— Ну вот, приезжай сюда, — сказал он, гладя ее шелково-мягкую спину. — Приезжай. Поженимся…
Неуместное, грустное это слово сошло с его губ свободно и нежно, точно предвещая тихую радость и непережитое наслаждение. Точно это не он все расхлебывал и расхлебывал целых полтора года последствия такого же вот умиленного состояния, посетившего его лет десять назад в возрасте хотя и не юном, но все же более простительном, чем теперь.
Она промолчала, он склонился над ней, и они снова ушли без оглядки в занятие, в котором поначалу лишь хотелось доказать ей свою благодарность, свою силу и в котором позже, уже без всяких мыслей, он пережил редкостную отдачу, и радость утомления, и близость.

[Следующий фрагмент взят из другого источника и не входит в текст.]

-- ==== Sys2Proof/Machine/Operands.lean ====
section
/-! DEFINITION. Operand and result forms: bit fields of bytes, byte lanes of bus words, positional numbers,
alphabets, character classes, and the check of a decoded identifier. -/

namespace Sys2Proof.Machine

/-- `hi_nibble(y) = y[7:4]` (00_scope.md R15). -/
def hiNibble (y : Byte) : BitVec 4 := y.extractLsb' 4 4

/-- `lo_nibble(y) = y[3:0]` (00_scope.md R15). -/
def loNibble (y : Byte) : BitVec 4 := y.extractLsb' 0 4

/-- The version nibble (00_scope.md R20). -/
def versionOf (b : Ident) : BitVec 4 := hiNibble b[6]

/-- The two variant bits `b[8][7:6]` (00_scope.md R20, 90_conflicts.md C5). -/
def variantOf (b : Ident) : BitVec 2 := b[8].extractLsb' 6 2

/-- The variant nibble `b[8][7:4]` (00_scope.md R20, 90_conflicts.md C1). -/
def variantNibbleOf (b : Ident) : BitVec 4 := hiNibble b[8]

/-- The 48-bit millisecond field (30_encoding.md R117). -/
def msOf (b : Ident) : BitVec 48 := b[0] ++ b[1] ++ b[2] ++ b[3] ++ b[4] ++ b[5]

/-- The 12-bit slot field rand_a (30_encoding.md R117). -/
def slotOf (b : Ident) : BitVec 12 := loNibble b[6] ++ b[7]

/-- A byte array of `n` elements from a list: its first `n` bytes, 0x00 past its end (10_state.md R43). -/
def bytesPadded (n : Nat) (l : List Byte) : Vector Byte n :=
  ⟨⟨(l ++ List.replicate n 0).take n⟩, by simp⟩

/-! ### Byte lanes and halves on the bus (20_memory.md R84, R85) -/

/-- Element `i` of a byte array; 0 past its end. -/
def byteAt {n : Nat} (v : Vector Byte n) (i : Nat) : Byte := v[i]?.getD 0

/-- Word `j` of a byte array: element 4j+i in bits [8i+7:8i] (R84). -/
def laneWord {n : Nat} (v : Vector Byte n) (j : Nat) : Word :=
  byteAt v (4 * j + 3) ++ byteAt v (4 * j + 2) ++ byteAt v (4 * j + 1) ++ byteAt v (4 * j)

/-- The array after word `j` is written with `w` (R84). -/
def setLaneWord {n : Nat} (v : Vector Byte n) (j : Nat) (w : Word) : Vector Byte n :=
  (((v.setIfInBounds (4 * j) (w.extractLsb' 0 8)).setIfInBounds (4 * j + 1) (w.extractLsb' 8 8)).setIfInBounds
    (4 * j + 2) (w.extractLsb' 16 8)).setIfInBounds (4 * j + 3) (w.extractLsb' 24 8)

/-- The low word of a 64-bit register (R85). -/
def loWord (v : BitVec 64) : Word := v.extractLsb' 0 32

/-- The high word of a 64-bit register (R85). -/
def hiWord (v : BitVec 64) : Word := v.extractLsb' 32 32

/-- A 64-bit register after its low word is written (R85). -/
def setLoWord (v : BitVec 64) (w : Word) : BitVec 64 := hiWord v ++ w

/-- A 64-bit register after its high word is written (R85). -/
def setHiWord (v : BitVec 64) (w : Word) : BitVec 64 := w ++ loWord v

/-! ### Positional numbers -/

/-- The `len` digits of `n` in base `base`, most significant first. -/
def digitsBE (base : Nat) : Nat → Nat → List Nat
  | 0, _ => []
  | len + 1, n => digitsBE base len (n / base) ++ [n % base]

/-- The number with these digits in base `base`, most significant first. -/
def numberBE (base : Nat) (ds : List Nat) : Nat := ds.foldl (fun acc d => acc * base + d) 0

/-- The bytes of a string as numbers. -/
def byteValues (l : List Byte) : List Nat := l.map BitVec.toNat

/-- The numeric value U of an identifier (00_scope.md R14). -/
def numberOfIdent (b : Ident) : Nat := numberBE 256 (byteValues b.toList)

/-- The `len` bytes of a number, big-endian. -/
def bytesOfNumber (len n : Nat) : List Byte := (digitsBE 256 len n).map (BitVec.ofNat 8)

/-- The identifier with numeric value `n` (00_scope.md R14). -/
def identOfNumber (n : Nat) : Ident := bytesPadded 16 (bytesOfNumber 16 n)

/-! ### Characters and alphabets -/

/-- The ASCII byte of a character (00_scope.md R16). -/
def ascii (c : Char) : Byte := BitVec.ofNat 8 c.toNat

/-- The bytes of an ASCII string (00_scope.md R16). -/
def text (s : String) : List Byte := s.toList.map ascii

/-- `upper(c)`: ASCII letters only (00_scope.md R16, 44_parse.md R289). -/
def upper (c : Byte) : Byte := if 0x61 ≤ c.toNat ∧ c.toNat ≤ 0x7A then c - 0x20 else c

/-- `lower(c)`: ASCII letters only (00_scope.md R16). -/
def lower (c : Byte) : Byte := if 0x41 ≤ c.toNat ∧ c.toNat ≤ 0x5A then c + 0x20 else c

/-- `eq_ci(x, y)` (44_parse.md R289). -/
def eqCi (x y : List Byte) : Bool := x.map upper == y.map upper

/-- The lower-case hex digits (30_encoding.md R122). -/
def hexDigits : List Byte := text "0123456789abcdef"

/-- ALPHA32 (30_encoding.md R124). -/
def alpha32 : List Byte := text "ABCDEFGHIJKLMNOPQRSTUVWXYZ234567"

/-- ALPHA64 (30_encoding.md R125). -/
def alpha64 : List Byte := text "ABCDEFGHIJKLMNOPQRSTUVWXYZabcdefghijklmnopqrstuvwxyz0123456789-_"

/-- ALPHA57 (30_encoding.md R128). -/
def alpha57 : List Byte := text "23456789ABCDEFGHJKLMNPQRSTUVWXYZabcdefghijkmnopqrstuvwxyz"

/-- Symbol `n` of an alphabet. -/
def symbol (alphabet : List Byte) (n : Nat) : Byte := alphabet.getD n 0

/-- The value of a character in an alphabet, if it is one of its symbols. -/
def symbolValue (alphabet : List Byte) (c : Byte) : Option Nat := alphabet.idxOf? c

/-- The value of a hex digit of either case (30_encoding.md R122). -/
def hexValue (c : Byte) : Option Nat := symbolValue hexDigits (lower c)

/-- The value of a base-32 digit of either case (30_encoding.md R124, 44_parse.md R284). -/
def base32Value (c : Byte) : Option Nat := symbolValue alpha32 (upper c)

/-- The value of a base-64 digit (30_encoding.md R125, 44_parse.md R285). -/
def base64Value (c : Byte) : Option Nat := symbolValue alpha64 c

/-- The value of a base-57 digit (30_encoding.md R128, 44_parse.md R296). -/
def base57Value (c : Byte) : Option Nat := symbolValue alpha57 c

/-- The values of all characters of a string; `none` if some character is no digit. -/
def digitValues (value : Byte → Option Nat) : List Byte → Option (List Nat)
  | [] => some []
  | c :: cs =>
    match value c, digitValues value cs with
    | some d, some ds => some (d :: ds)
    | _, _ => none

/-- `s[i..i+len-1]`. -/
def slice (s : List Byte) (i len : Nat) : List Byte := (s.drop i).take len

/-- `s[i]`; 0 past the end. -/
def charAt (s : List Byte) (i : Nat) : Byte := s.getD i 0

/-! ### The fixed literals (00_scope.md R18) -/

/-- NIL_CANON. -/
def nilCanon : List Byte := text "00000000-0000-0000-0000-000000000000"

/-- MAX_CANON. -/
def maxCanon : List Byte := text "ffffffff-ffff-ffff-ffff-ffffffffffff"

/-- NIL_C32. -/
def nilC32 : List Byte := text "AAAAAAAAAAAAAAAAAAAAAAAAAA"

/-- MAX_C32. -/
def maxC32 : List Byte := text "P777777777777777777777777P"

/-- NIL_C64. -/
def nilC64 : List Byte := text "AAAAAAAAAAAAAAAAAAAAAA"

/-- MAX_C64. -/
def maxC64 : List Byte := text "P____________________P"

/-- NIL_S57. -/
def nilS57 : List Byte := text "2222222222222222222222"

/-- MAX_S57. -/
def maxS57 : List Byte := text "oZEq7ovRbLq6UnGMPwc8B5"

/-! ### String preparation and the check of a decoded value -/

/-- The quote byte `"` = 0x22. -/
def quoteByte : Byte := 0x22

/-- `strip_quotes` (44_parse.md R272); `independent` is the other value of the switch (00_scope.md R12). -/
def stripQuotes (mode : QuoteStrip) (s : List Byte) : List Byte :=
  match mode with
  | .paired =>
    if 2 ≤ s.length ∧ charAt s 0 = quoteByte ∧ charAt s (s.length - 1) = quoteByte then
      slice s 1 (s.length - 2)
    else s
  | .independent =>
    let t := if s.head? = some quoteByte then s.drop 1 else s
    if t.getLast? = some quoteByte then t.dropLast else t

/-- The whitespace bytes SP, HT, LF, VT, FF and CR (44_parse.md R293). -/
def isSpace (c : Byte) : Bool :=
  c == 0x20 || c == 0x09 || c == 0x0A || c == 0x0B || c == 0x0C || c == 0x0D

/-- `trim(s)` (44_parse.md R293). -/
def trim (s : List Byte) : List Byte := ((s.dropWhile isSpace).reverse.dropWhile isSpace).reverse

/-- `validate(b)` (44_parse.md R290): the failure of a value that is not well-formed, nil and max first, then version
before variant. -/
def validate (b : Ident) : Option ParseError :=
  if b = Ident.nil ∨ b = Ident.max then none
  else if ¬ (versionOf b = 4 ∨ versionOf b = 7) then some .unsupportedVersion
  else if variantOf b ≠ 2 then some .invalidVariant
  else none

end Sys2Proof.Machine
end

Потом они сидели раздетые на ковре, пили чай — тихо мурлыкала музыка.
— Вот! — сказала она, прислушавшись, и он подумал, что не знает и вряд ли узнает когда-нибудь, с чем связано это ее «вот», с чем связана для нее эта музыка, как она воспринимает ее. И еще он подумал, что это и не важно, раз такое вот приходит освобождение, такая самоотдача, такое их странное уединение, на краю света, тайком от всех — двое прекрасных пасынков мира, а может, и баловней судьбы (такими представали они сейчас разнеженному взгляду Зенковича)…
Потом он проводил ее до дома, где она гостила у своих квинслендских друзей-дипломатов, и они еще долго обнимались в подъезде и на лестнице, презрев все соображения о возможных наблюдателях, долго ласкали друг друга, то распаляясь, то тихо грустя, потому что завтра ей надо было уезжать — то ли в Лондон, то ли еще дальше — на край света, в этот невообразимо далекий Квинсленд.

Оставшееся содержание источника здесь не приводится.